EXERCISE DIRECTIONS => When you reach the line containing "fetches nothing: a" in the records below, start copying exactly, and stop once you have copied the line containing "def allFinite (ws".

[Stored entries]
-- ==== Sys2Proof/Machine/Step.lean ====
section
/-! DEFINITION. One step of SPC, and the state in which the next step runs a given command word. SPC fetches nothing: a
command is a word the host writes to `CMD` (spec/30_encoding.md R100). -/

namespace Sys2Proof.Machine

/-- One step of a machine with a given storage (R6, R320): one event. -/
def stepOn {R S : Type} (M : Storage R S) (H : Hardware R) (s : S) : Host.Outcome S Fault Refusal :=
  advance M (execOn M H) H.par (rateOkOn H.num) s

/-- One step of a hardware that keeps the reals of its record (R320): one event. -/
def stepWith {R : Type} (H : Hardware R) (s : RealState R) : Host.Outcome (RealState R) Fault Refusal :=
  stepOn (realStorage H) H s

/-- One step: one event of SPC, on the default hardware (`Sys2Proof.Machine.step_eq_stepOn`). -/
def step (s : State) : Host.Outcome State Fault Refusal := advance hwStorage exec Params.spc rateOk s

/-- `s` with the word whose low `nbits` bits are those of `w`, every bit above them 0, placed as the host's next write to
`CMD` (log 11). -/
def State.withFetchWord (s : State) (nbits w : Nat) : State := s.withCommand (tableWord nbits w)

end Sys2Proof.Machine
end

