-- ==== Sys2Proof/Safety.lean ====
section
/-! DEFINITION. The terms in which claims about SPC are made: which states are well-formed, what a completed command leaves
alone, and which words are real numbers. -/

namespace Sys2Proof.Machine

/-- Every word of a list is a finite binary32 pattern (R327). -/
def allFinite (ws : List Word) : Prop := ∀ w ∈ ws, f32Finite w = true

/-- The active configuration and the delay depth as a successful CFG leaves them (R133, R134, R301), and the write index
inside the lines (R33). -/
structure Csrs.ConfigLegal (c : Csrs) : Prop where
  size : sizeOk c.active.n.toNat = true
  hop : hopOk c.active.n.toNat c.active.hop.toInt = true
  rate : rateOk c.active.fs = true
  depthLow : 2 ≤ c.sdDepth.toNat
  depthHigh : c.sdDepth.toNat ≤ 4096
  writeIndex : c.sdWr.toNat < c.sdDepth.toNat

/-- A CFG has succeeded and none has failed since (R25), so that commands run. -/
structure Csrs.Configured (c : Csrs) : Prop where
  ok : c.cfgOk = true
  legal : c.ConfigLegal

/-- The fault record: with `ERR` 1 a code of the fault table, with `ERR` 0 nothing (R341, R345, R347). -/
def Csrs.RecordLegal (c : Csrs) : Prop :=
  (c.err = true → 1 ≤ c.errCode.toNat ∧ c.errCode.toNat ≤ 6) ∧ (c.err = false → c.errCode = 0 ∧ c.errInfo = 0)

/-- Two copies of the control registers that agree on what only commands change, so that no host write can make them
differ (R82, R80). -/
structure Csrs.SameReadOnly (c d : Csrs) : Prop where
  cfgOk : c.cfgOk = d.cfgOk
  active : c.active = d.active
  pvFirst : c.pvFirst = d.pvFirst
  qFirst : c.qFirst = d.qFirst
  qPrevE : c.qPrevE = d.qPrevE
  qTrCnt : c.qTrCnt = d.qTrCnt
  sdDepth : c.sdDepth = d.sdDepth
  sdWr : c.sdWr = d.sdWr

/-- The well-formed states: what holds after hard reset and every step keeps. -/
structure State.Wf (s : State) : Prop where
  mem : s.mem.wf = true
  memFill : s.mem.fill = none
  delay : s.delay.wf = true
  /-- Once configured the delay lines have been cleared (R46). -/
  delayFill : s.csr.cfgOk = true → s.delay.fill = some 0
  config : s.csr.cfgOk = true → s.csr.ConfigLegal
  record : s.csr.RecordLegal
  /-- `Q_TR_CNT` is in 0..8 (R31). -/
  ramp : s.csr.qTrCnt.toNat ≤ 8
  /-- `Q_SCALE` is in 0..NSCALES-1 (R31, R349). -/
  scale : s.csr.quant.scale.toNat < 4
  /-- A command in flight has passed its checks, and no fault is recorded while it runs (R348). -/
  flight : ∀ c, s.inFlight = some c →
    s.csr.err = false ∧ c.latched.issueFault c.instr = none ∧ c.latched.SameReadOnly s.csr
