/-- R139: RESET clears exactly the history of the units it names. That it clears the whole delay-line RAM, beyond the L lines
of DEPTH slots that R139 names, is the model's choice (log 4), which no access can tell. -/
def Obligations.ResetClearsNamedUnits : Prop :=
  ∀ (imm3 : BitVec 3) (s : State), s.params.Configured →
    let pv := imm3.getLsbD 0
    let q := imm3.getLsbD 1
    let sd := imm3.getLsbD 2
    let bins := s.params.env.bins
    ∃ t, exec (.reset imm3) s = .next t ∧
      (pv = true → ∀ k, k < bins → t.word (pmagBase + k) = 0 ∧ t.word (pphBase + k) = 0 ∧ t.word (sphBase + k) = 0) ∧
      (q = true → (∀ n, n < 128 → t.word (accBase + n) = 0 ∧ t.word (silBase + n) = 8) ∧
        ∀ b, b < 48 → t.word (envBase + b) = 0) ∧
      (sd = true → ∀ k i, t.delayBin k i = ⟨0, 0⟩) ∧ (sd = false → t.delay = s.delay) ∧
      SameBytesOutside ((if pv then [⟨pmagBase, bins⟩, ⟨pphBase, bins⟩, ⟨sphBase, bins⟩] else [])
        ++ (if q then [⟨accBase, 128⟩, ⟨silBase, 128⟩, ⟨envBase, 48⟩] else [])) s.mem t.mem ∧
      s.Finished t { s.csr with
        pvFirst := s.csr.pvFirst || pv
        qFirst := s.csr.qFirst || q
        qPrevE := if q then 0 else s.csr.qPrevE
        qTrCnt := if q then 0 else s.csr.qTrCnt
        sdWr := if sd then 0 else s.csr.sdWr }

/-- R133: a CFG whose checks pass makes the staged configuration active, builds every table from it and from the latched
mask and delay parameters, clears `DRIFT`, the history, the delay lines, the tags and the dirty bits, and sets `CFG_OK`. The
depth, the damping and the delay lengths are those of R301 to R303 (`depthFrames`, `dampValue`, `delayLength`). That it clears
the whole delay-line RAM, beyond the L lines of DEPTH slots, is the model's choice (log 4), which no access can tell. -/
def Obligations.CfgBuildsConfiguration : Prop :=
  ∀ s : State,
    let p := s.params
    let E := p.stagedEnv
    sizeOk p.staged.fftSize.toNat = true → hopOk p.staged.fftSize.toNat p.staged.hop.toInt = true →
    let depth := depthFrames p.staged.sampleRate p.staged.hop.toInt
    rateOk p.staged.sampleRate = true → allFinite (p.maskParams ++ p.delayParams) → allFinite (p.cfgReals E) →
    ∃ t, exec .cfg s = .next t ∧
      t.complexes twBase (E.n / 2) = E.twTable ∧ t.words brBase E.n = natWords E.brTable ∧
      t.words winBase E.n = E.winTable p.staged.window ∧ t.words bandBase E.lines = natWords E.bandTable ∧
      (∀ k, k < E.lines →
        t.word (maskBase + k) = E.maskFn p.mask.mode p.mask.lo p.mask.hi p.mask.width (E.binfreq k) ∧
        t.word (dampBase + k) = dampValue E.lines p.delay.damping k ∧
        t.word (dlenBase + k) = BitVec.ofNat 32 (delayLength E.lines p.staged.sampleRate p.staged.hop.toInt
          p.delay.timeMs p.delay.slope depth k) ∧
        t.word (driftBase + k) = 0) ∧
      (∀ k, k < E.bins → t.word (pmagBase + k) = 0 ∧ t.word (pphBase + k) = 0 ∧ t.word (sphBase + k) = 0) ∧
      (∀ n, n < 128 → t.word (accBase + n) = 0 ∧ t.word (silBase + n) = 8) ∧
      (∀ b, b < 48 → t.word (envBase + b) = 0) ∧ (∀ k i, t.delayBin k i = ⟨0, 0⟩) ∧
      SameBytesOutside (p.writtenBlocks .cfg) s.mem t.mem ∧
      s.Finished t { s.csr with
        active := ⟨p.staged.fftSize, p.staged.hop, p.staged.window, p.staged.sampleRate⟩
        sdDepth := BitVec.ofNat 32 depth
        sdWr := 0
        tags := ⟨0, 0, #v[0, 0, 0, 0]⟩
        pvFirst := true, qFirst := true, qPrevE := 0, qTrCnt := 0
        cfgOk := true, cfgDirty := false, maskDirty := false, sdDirty := false }

/-- R161: WIN multiplies the time frame by the window table. -/
def Obligations.WinAppliesWindow : Prop :=
  ∀ s : State, s.params.Configured → s.params.tags.t = s.params.active.n →
    let n := s.params.env.n
    (∀ k, k < n → f32Finite (s.word (tBase + k)) = true ∧ f32Finite (s.word (winBase + k)) = true ∧
      f32Finite (f32Mul (s.word (tBase + k)) (s.word (winBase + k))) = true) →
    ∃ t, exec .win s = .next t ∧
      (∀ k, k < n → t.word (tBase + k) = f32Mul (s.word (tBase + k)) (s.word (winBase + k))) ∧
      SameBytesOutside [⟨tBase, n⟩] s.mem t.mem ∧ t.delay = s.delay ∧ s.Finished t s.csr

/-- R163: FFTF leaves in `Z` the butterfly network's transform of the time frame, with the tables as they stand, and sets
`ZLEN`. -/
def Obligations.FftfTransforms : Prop :=
  ∀ s : State, s.params.Configured → s.params.tags.t = s.params.active.n →
    let E := s.params.env
    let tw := s.complexes twBase (E.n / 2)
    let z := E.net tw (s.nats brBase E.n) false ((s.words tBase E.n).map fun x => ⟨x, 0⟩)
    allFinite (s.words tBase E.n) → allFinite (cxWords tw) → allFinite (cxWords z) →
    ∃ t, exec .fftf s = .next t ∧ t.complexes zBase E.n = z ∧ SameBytesOutside [⟨zBase, 2 * E.n⟩] s.mem t.mem ∧
      t.delay = s.delay ∧ s.Finished t (s.csr.withZLen E.n)

/-- R166: FFTI leaves in `Z` the scaled conjugate transform of `Z` and its real parts in `T`, and sets both tags. -/
def Obligations.FftiTransforms : Prop :=
  ∀ s : State, s.params.Configured → s.params.tags.z = s.params.active.n →
    let E := s.params.env
    let tw := s.complexes twBase (E.n / 2)
    let scale := f32Div 0x3F800000 (f32OfInt E.n)
    let y := (E.net tw (s.nats brBase E.n) true (s.complexes zBase E.n)).map
      fun z => (⟨f32Mul scale z.re, f32Mul scale z.im⟩ : Cx Word)
    allFinite (cxWords (s.complexes zBase E.n)) → allFinite (cxWords tw) → allFinite (cxWords y) →
    ∃ t, exec .ffti s = .next t ∧ t.complexes zBase E.n = y ∧ t.words tBase E.n = y.map Cx.re ∧
      SameBytesOutside [⟨zBase, 2 * E.n⟩, ⟨tBase, E.n⟩] s.mem t.mem ∧ t.delay = s.delay ∧
      s.Finished t ((s.csr.withZLen E.n).withTLen E.n)

/-- R186: POLAR writes modulus and argument of the first B bins and sets the destination's tag. -/
def Obligations.PolarConverts : Prop :=
  ∀ (rd : SReg) (s : State), s.params.Configured → s.params.tags.z = s.params.active.n →
    let bins := s.params.env.bins
    let re := fun k => s.word (zBase + 2 * k)
    let im := fun k => s.word (zBase + 2 * k + 1)
    let modulus := fun k => f32Sqrt (f32Add (f32Mul (re k) (re k)) (f32Mul (im k) (im k)))
    (∀ k, k < bins → f32Finite (re k) = true ∧ f32Finite (im k) = true ∧ f32Finite (modulus k) = true ∧
      f32Finite (f32Arg (re k) (im k)) = true) →
    ∃ t, exec (.polar rd) s = .next t ∧
      (∀ k, k < bins → t.mag rd k = modulus k ∧ t.ph rd k = f32Arg (re k) (im k)) ∧
      SameBytesOutside [frameBlock rd bins] s.mem t.mem ∧ t.delay = s.delay ∧ s.Finished t (s.csr.withSLen rd bins)

/-- R188: RECT writes the conjugate-symmetric spectrum of a frame and sets `ZLEN`. That the imaginary part of a mirrored bin
is computed as the difference 0 - x, so that +0 stays +0, is the model's reading of the conjugate (log 8). -/
def Obligations.RectConverts : Prop :=
  ∀ (rs1 : SReg) (s : State), s.params.Configured →
    let n := s.params.env.n
    let bins := s.params.env.bins
    let re := fun k => f32Mul (s.mag rs1 k) (f32Cos (s.ph rs1 k))
    let im := fun k => f32Mul (s.mag rs1 k) (f32Sin (s.ph rs1 k))
    s.params.tags.s[rs1].toNat = bins →
    (∀ k, k < bins → f32Finite (s.mag rs1 k) = true ∧ f32Finite (s.ph rs1 k) = true ∧ f32Finite (re k) = true ∧
      f32Finite (im k) = true) →
    ∃ t, exec (.rect rs1) s = .next t ∧
      (∀ k, k < bins → t.word (zBase + 2 * k) = re k ∧ t.word (zBase + 2 * k + 1) = im k) ∧
      (∀ k, 1 ≤ k → k + 2 ≤ bins →
        t.word (zBase + 2 * (n - k)) = re k ∧ t.word (zBase + 2 * (n - k) + 1) = f32Sub 0 (im k)) ∧
      SameBytesOutside [⟨zBase, 2 * n⟩] s.mem t.mem ∧ t.delay = s.delay ∧ s.Finished t (s.csr.withZLen n)

/-- R191: the state after STFTF is the state after WIN, FFTF, POLAR, each of which completes. -/
def Obligations.StftfIsSequence : Prop :=
  ∀ (rd : SReg) (s : State), s.inFlight = none → s.csr.Configured → s.csr.tags.t = s.csr.active.n →
    let E := s.csr.env
    let tw := s.complexes twBase (E.n / 2)
    let x := List.zipWith f32Mul (s.words tBase E.n) (s.words winBase E.n)
    let z := E.net tw (s.nats brBase E.n) false (x.map fun y => ⟨y, 0⟩)
    allFinite (s.words tBase E.n) → allFinite (s.words winBase E.n) → allFinite x → allFinite (cxWords tw) →
    allFinite (cxWords z) → allFinite (binWords (E.polarFrame z)) →
    ∃ a b t, exec .win s = .next a ∧ exec .fftf a = .next b ∧ exec (.polar rd) b = .next t ∧
      exec (.stftf rd) s = .next t ∧ t.words tBase E.n = x ∧ t.complexes zBase E.n = z ∧
      t.frame rd E.bins = E.polarFrame z ∧
      SameBytesOutside [⟨tBase, E.n⟩, ⟨zBase, 2 * E.n⟩, frameBlock rd E.bins] s.mem t.mem ∧ t.delay = s.delay ∧
      s.Finished t ((s.csr.withZLen E.n).withSLen rd E.bins)

/-- R193: the state after STFTI is the state after RECT, FFTI, WIN, each of which completes. -/
def Obligations.StftiIsSequence : Prop :=
  ∀ (rs1 : SReg) (s : State), s.inFlight = none → s.csr.Configured →
    let E := s.csr.env
    s.csr.tags.s[rs1].toNat = E.bins →
    let tw := s.complexes twBase (E.n / 2)
    let z := E.rectFrame (s.frame rs1 E.bins)
    let y := E.inv tw (s.nats brBase E.n) z
    let x := List.zipWith f32Mul (y.map Cx.re) (s.words winBase E.n)
    allFinite (binWords (s.frame rs1 E.bins)) → allFinite (cxWords z) → allFinite (cxWords tw) →
    allFinite (cxWords y) → allFinite (s.words winBase E.n) → allFinite x →
    ∃ a b t, exec (.rect rs1) s = .next a ∧ exec .ffti a = .next b ∧ exec .win b = .next t ∧
      exec (.stfti rs1) s = .next t ∧ t.complexes zBase E.n = y ∧ t.words tBase E.n = x ∧
      SameBytesOutside [⟨zBase, 2 * E.n⟩, ⟨tBase, E.n⟩] s.mem t.mem ∧ t.delay = s.delay ∧
      s.Finished t ((s.csr.withZLen E.n).withTLen E.n)

/-- R203: the first PV call passes the frame through and seeds the history, whatever `LOCK_EN` and `SHIFT_HZ` hold. -/
def Obligations.PvFirstCallSeeds : Prop :=
  ∀ (rd rs1 : SReg) (s : State), s.params.Configured → s.params.pvFirst = true →
    let bins := s.params.env.bins
    s.params.tags.s[rs1].toNat = bins →
    (∀ k, k < bins → f32Finite (s.mag rs1 k) = true ∧ f32Finite (s.ph rs1 k) = true) →
    ∃ t, exec (.pv rd rs1) s = .next t ∧
      (∀ k, k < bins → t.mag rd k = s.mag rs1 k ∧ t.ph rd k = s.ph rs1 k ∧ t.word (pmagBase + k) = s.mag rs1 k ∧
        t.word (pphBase + k) = s.ph rs1 k ∧ t.word (sphBase + k) = s.ph rs1 k) ∧
      SameBytesOutside [frameBlock rd bins, ⟨pmagBase, bins⟩, ⟨pphBase, bins⟩, ⟨sphBase, bins⟩] s.mem t.mem ∧
      t.delay = s.delay ∧ s.Finished t ({ s.csr with pvFirst := false }.withSLen rd bins)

EXPECTED OUTPUT =>
/-! DEFINITION. One step of SPC, and the state in which the next step runs a given command word. SPC fetches nothing: a
command is a word the host writes to `CMD` (spec/30_encoding.md R100). -/

namespace Sys2Proof.Machine

/-- One step of a machine with a given storage (R6, R320): one event. -/
def stepOn {R S : Type} (M : Storage R S) (H : Hardware R) (s : S) : Host.Outcome S Fault Refusal :=
  advance M (execOn M H) H.par (rateOkOn H.num) s

/-- One step of a hardware that keeps the reals of its record (R320): one event. -/
def stepWith {R : Type} (H : Hardware R) (s : RealState R) : Host.Outcome (RealState R) Fault Refusal :=
  stepOn (realStorage H) H s

/-- One step: one event of SPC, on the default hardware (`Sys2Proof.Machine.step_eq_stepOn`). -/
def step (s : State) : Host.Outcome State Fault Refusal := advance hwStorage exec Params.spc rateOk s

/-- `s` with the word whose low `nbits` bits are those of `w`, every bit above them 0, placed as the host's next write to
`CMD` (log 11). -/
def State.withFetchWord (s : State) (nbits w : Nat) : State := s.withCommand (tableWord nbits w)

end Sys2Proof.Machine
end

-- ==== Sys2Proof/Safety.lean ====
section
/-! DEFINITION. The terms in which claims about SPC are made: which states are well-formed, what a completed command leaves
alone, and which words are real numbers. -/

namespace Sys2Proof.Machine

/-- Every word of a list is a finite binary32 pattern (R327). -/
def allFinite (ws : List Word) : Prop := ∀ w ∈ ws, f32Finite w = true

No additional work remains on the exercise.